▶ [Exercise directions]:
Every line of the material is to be reproduced verbatim.

▶ [Data under study]:
/-! ### setCore -/

@[simp] theorem State.setCore_pending (s : State) (n : Nat) (x : Core) : (s.setCore n x).pending = s.pending := rfl
@[simp] theorem State.setCore_now (s : State) (n : Nat) (x : Core) : (s.setCore n x).now = s.now := rfl
@[simp] theorem State.setCore_fresh (s : State) (n : Nat) (x : Core) : (s.setCore n x).fresh = s.fresh := rfl
@[simp] theorem State.setCore_fuses (s : State) (n : Nat) (x : Core) : (s.setCore n x).fuses = s.fuses := rfl
@[simp] theorem State.setCore_supply (s : State) (n : Nat) (x : Core) : (s.setCore n x).supply = s.supply := rfl
@[simp] theorem State.setCore_boot (s : State) (n : Nat) (x : Core) : (s.setCore n x).boot = s.boot := rfl
@[simp] theorem State.setCore_domains (s : State) (n : Nat) (x : Core) : (s.setCore n x).domains = s.domains := rfl
@[simp] theorem State.setCore_memHold (s : State) (n : Nat) (x : Core) : (s.setCore n x).memHold = s.memHold := rfl
@[simp] theorem State.setCore_frame (s : State) (n : Nat) (x : Core) : (s.setCore n x).frame = s.frame := rfl
@[simp] theorem State.setCore_energy (s : State) (n : Nat) (x : Core) : (s.setCore n x).energy = s.energy := rfl
@[simp] theorem State.setCore_power (s : State) (n : Nat) (x : Core) : (s.setCore n x).power = s.power := rfl
@[simp] theorem State.setCore_errors (s : State) (n : Nat) (x : Core) : (s.setCore n x).errors = s.errors := rfl
@[simp] theorem State.setCore_dict (s : State) (n : Nat) (x : Core) : (s.setCore n x).dict = s.dict := rfl
@[simp] theorem State.setCore_security (s : State) (n : Nat) (x : Core) : (s.setCore n x).security = s.security := rfl
@[simp] theorem State.setCore_engines (s : State) (n : Nat) (x : Core) : (s.setCore n x).engines = s.engines := rfl
@[simp] theorem State.setCore_mesh (s : State) (n : Nat) (x : Core) : (s.setCore n x).mesh = s.mesh := rfl
@[simp] theorem State.setCore_sram (s : State) (n : Nat) (x : Core) : (s.setCore n x).sram = s.sram := rfl
@[simp] theorem State.setCore_hbm (s : State) (n : Nat) (x : Core) : (s.setCore n x).hbm = s.hbm := rfl
@[simp] theorem State.setCore_xlat (s : State) (n : Nat) (x : Core) : (s.setCore n x).xlat = s.xlat := rfl
@[simp] theorem State.setCore_host (s : State) (n : Nat) (x : Core) : (s.setCore n x).host = s.host := rfl
@[simp] theorem State.setCore_queues (s : State) (n : Nat) (x : Core) : (s.setCore n x).queues = s.queues := rfl
@[simp] theorem State.setCore_fences (s : State) (n : Nat) (x : Core) : (s.setCore n x).fences = s.fences := rfl
@[simp] theorem State.setCore_bights (s : State) (n : Nat) (x : Core) : (s.setCore n x).bights = s.bights := rfl
@[simp] theorem State.setCore_fabric (s : State) (n : Nat) (x : Core) : (s.setCore n x).fabric = s.fabric := rfl
@[simp] theorem State.setCore_handoff (s : State) (n : Nat) (x : Core) : (s.setCore n x).handoff = s.handoff := rfl
@[simp] theorem State.setCore_mem (s : State) (n : Nat) (x : Core) : (s.setCore n x).mem = s.mem := rfl
@[simp] theorem State.setCore_sramCheck (s : State) (n : Nat) (x : Core) : (s.setCore n x).sramCheck = s.sramCheck := rfl
@[simp] theorem State.setCore_hbmCheck (s : State) (n : Nat) (x : Core) : (s.setCore n x).hbmCheck = s.hbmCheck := rfl
@[simp] theorem State.setCore_reqs (s : State) (n : Nat) (x : Core) : (s.setCore n x).reqs = s.reqs := rfl
@[simp] theorem State.setCore_nextReq (s : State) (n : Nat) (x : Core) : (s.setCore n x).nextReq = s.nextReq := rfl
@[simp] theorem State.setCore_sent (s : State) (n : Nat) (x : Core) : (s.setCore n x).sent = s.sent := rfl
theorem State.core_setCore (s : State) (n m : Nat) (x : Core) :
    (s.setCore n x).core m = if m = n then x else s.core m := Tab.look_put _ _ _ _ _
@[simp] theorem State.core_setCore_self (s : State) (n : Nat) (x : Core) : (s.setCore n x).core n = x := by
  simp [State.core_setCore]
@[simp] theorem State.domain_setCore (s : State) (n m : Nat) (x : Core) : (s.setCore n x).domain m = s.domain m := rfl
@[simp] theorem State.engine_setCore (s : State) (n m : Nat) (x : Core) : (s.setCore n x).engine m = s.engine m := rfl
@[simp] theorem State.router_setCore (s : State) (n m : Nat) (x : Core) : (s.setCore n x).router m = s.router m := rfl
@[simp] theorem State.group_setCore (s : State) (n m : Nat) (x : Core) : (s.setCore n x).group m = s.group m := rfl
@[simp] theorem State.fn_setCore (s : State) (n m : Nat) (x : Core) : (s.setCore n x).fn m = s.fn m := rfl
@[simp] theorem State.bight_setCore (s : State) (n m : Nat) (x : Core) : (s.setCore n x).bight m = s.bight m := rfl
@[simp] theorem State.port_setCore (s : State) (n m : Nat) (x : Core) : (s.setCore n x).port m = s.port m := rfl
@[simp] theorem State.pace_setCore (s : State) (n m : Nat) (x : Core) : (s.setCore n x).pace m = s.pace m := rfl
@[simp] theorem State.slot_setCore (s : State) (n m : Nat) (x : Core) : (s.setCore n x).slot m = s.slot m := rfl
@[simp] theorem State.keySlot_setCore (s : State) (n m : Nat) (x : Core) : (s.setCore n x).keySlot m = s.keySlot m := rfl
@[simp] theorem State.inWin_setCore (s : State) (n m : Nat) (x : Core) : (s.setCore n x).inWin m = s.inWin m := rfl
@[simp] theorem State.outWin_setCore (s : State) (n m : Nat) (x : Core) : (s.setCore n x).outWin m = s.outWin m := rfl
@[simp] theorem State.queue_setCore (s : State) (n m : Nat) (x : Core) : (s.setCore n x).queue? m = s.queue? m := rfl
@[simp] theorem State.fence_setCore (s : State) (n m : Nat) (x : Core) : (s.setCore n x).fence? m = s.fence? m := rfl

▶ [Result of the exercise]:
/-! ### setCore -/

@[simp] theorem State.setCore_pending (s : State) (n : Nat) (x : Core) : (s.setCore n x).pending = s.pending := rfl
@[simp] theorem State.setCore_now (s : State) (n : Nat) (x : Core) : (s.setCore n x).now = s.now := rfl
@[simp] theorem State.setCore_fresh (s : State) (n : Nat) (x : Core) : (s.setCore n x).fresh = s.fresh := rfl
@[simp] theorem State.setCore_fuses (s : State) (n : Nat) (x : Core) : (s.setCore n x).fuses = s.fuses := rfl
@[simp] theorem State.setCore_supply (s : State) (n : Nat) (x : Core) : (s.setCore n x).supply = s.supply := rfl
@[simp] theorem State.setCore_boot (s : State) (n : Nat) (x : Core) : (s.setCore n x).boot = s.boot := rfl
@[simp] theorem State.setCore_domains (s : State) (n : Nat) (x : Core) : (s.setCore n x).domains = s.domains := rfl
@[simp] theorem State.setCore_memHold (s : State) (n : Nat) (x : Core) : (s.setCore n x).memHold = s.memHold := rfl
@[simp] theorem State.setCore_frame (s : State) (n : Nat) (x : Core) : (s.setCore n x).frame = s.frame := rfl
@[simp] theorem State.setCore_energy (s : State) (n : Nat) (x : Core) : (s.setCore n x).energy = s.energy := rfl
@[simp] theorem State.setCore_power (s : State) (n : Nat) (x : Core) : (s.setCore n x).power = s.power := rfl
@[simp] theorem State.setCore_errors (s : State) (n : Nat) (x : Core) : (s.setCore n x).errors = s.errors := rfl
@[simp] theorem State.setCore_dict (s : State) (n : Nat) (x : Core) : (s.setCore n x).dict = s.dict := rfl
@[simp] theorem State.setCore_security (s : State) (n : Nat) (x : Core) : (s.setCore n x).security = s.security := rfl
@[simp] theorem State.setCore_engines (s : State) (n : Nat) (x : Core) : (s.setCore n x).engines = s.engines := rfl
@[simp] theorem State.setCore_mesh (s : State) (n : Nat) (x : Core) : (s.setCore n x).mesh = s.mesh := rfl
@[simp] theorem State.setCore_sram (s : State) (n : Nat) (x : Core) : (s.setCore n x).sram = s.sram := rfl
@[simp] theorem State.setCore_hbm (s : State) (n : Nat) (x : Core) : (s.setCore n x).hbm = s.hbm := rfl
@[simp] theorem State.setCore_xlat (s : State) (n : Nat) (x : Core) : (s.setCore n x).xlat = s.xlat := rfl
@[simp] theorem State.setCore_host (s : State) (n : Nat) (x : Core) : (s.setCore n x).host = s.host := rfl
@[simp] theorem State.setCore_queues (s : State) (n : Nat) (x : Core) : (s.setCore n x).queues = s.queues := rfl
@[simp] theorem State.setCore_fences (s : State) (n : Nat) (x : Core) : (s.setCore n x).fences = s.fences := rfl
@[simp] theorem State.setCore_bights (s : State) (n : Nat) (x : Core) : (s.setCore n x).bights = s.bights := rfl
@[simp] theorem State.setCore_fabric (s : State) (n : Nat) (x : Core) : (s.setCore n x).fabric = s.fabric := rfl
@[simp] theorem State.setCore_handoff (s : State) (n : Nat) (x : Core) : (s.setCore n x).handoff = s.handoff := rfl
@[simp] theorem State.setCore_mem (s : State) (n : Nat) (x : Core) : (s.setCore n x).mem = s.mem := rfl
@[simp] theorem State.setCore_sramCheck (s : State) (n : Nat) (x : Core) : (s.setCore n x).sramCheck = s.sramCheck := rfl
@[simp] theorem State.setCore_hbmCheck (s : State) (n : Nat) (x : Core) : (s.setCore n x).hbmCheck = s.hbmCheck := rfl
@[simp] theorem State.setCore_reqs (s : State) (n : Nat) (x : Core) : (s.setCore n x).reqs = s.reqs := rfl
@[simp] theorem State.setCore_nextReq (s : State) (n : Nat) (x : Core) : (s.setCore n x).nextReq = s.nextReq := rfl
@[simp] theorem State.setCore_sent (s : State) (n : Nat) (x : Core) : (s.setCore n x).sent = s.sent := rfl
theorem State.core_setCore (s : State) (n m : Nat) (x : Core) :
    (s.setCore n x).core m = if m = n then x else s.core m := Tab.look_put _ _ _ _ _
@[simp] theorem State.core_setCore_self (s : State) (n : Nat) (x : Core) : (s.setCore n x).core n = x := by
  simp [State.core_setCore]
@[simp] theorem State.domain_setCore (s : State) (n m : Nat) (x : Core) : (s.setCore n x).domain m = s.domain m := rfl
@[simp] theorem State.engine_setCore (s : State) (n m : Nat) (x : Core) : (s.setCore n x).engine m = s.engine m := rfl
@[simp] theorem State.router_setCore (s : State) (n m : Nat) (x : Core) : (s.setCore n x).router m = s.router m := rfl
@[simp] theorem State.group_setCore (s : State) (n m : Nat) (x : Core) : (s.setCore n x).group m = s.group m := rfl
@[simp] theorem State.fn_setCore (s : State) (n m : Nat) (x : Core) : (s.setCore n x).fn m = s.fn m := rfl
@[simp] theorem State.bight_setCore (s : State) (n m : Nat) (x : Core) : (s.setCore n x).bight m = s.bight m := rfl
@[simp] theorem State.port_setCore (s : State) (n m : Nat) (x : Core) : (s.setCore n x).port m = s.port m := rfl
@[simp] theorem State.pace_setCore (s : State) (n m : Nat) (x : Core) : (s.setCore n x).pace m = s.pace m := rfl
@[simp] theorem State.slot_setCore (s : State) (n m : Nat) (x : Core) : (s.setCore n x).slot m = s.slot m := rfl
@[simp] theorem State.keySlot_setCore (s : State) (n m : Nat) (x : Core) : (s.setCore n x).keySlot m = s.keySlot m := rfl
@[simp] theorem State.inWin_setCore (s : State) (n m : Nat) (x : Core) : (s.setCore n x).inWin m = s.inWin m := rfl
@[simp] theorem State.outWin_setCore (s : State) (n m : Nat) (x : Core) : (s.setCore n x).outWin m = s.outWin m := rfl
@[simp] theorem State.queue_setCore (s : State) (n m : Nat) (x : Core) : (s.setCore n x).queue? m = s.queue? m := rfl
@[simp] theorem State.fence_setCore (s : State) (n m : Nat) (x : Core) : (s.setCore n x).fence? m = s.fence? m := rfl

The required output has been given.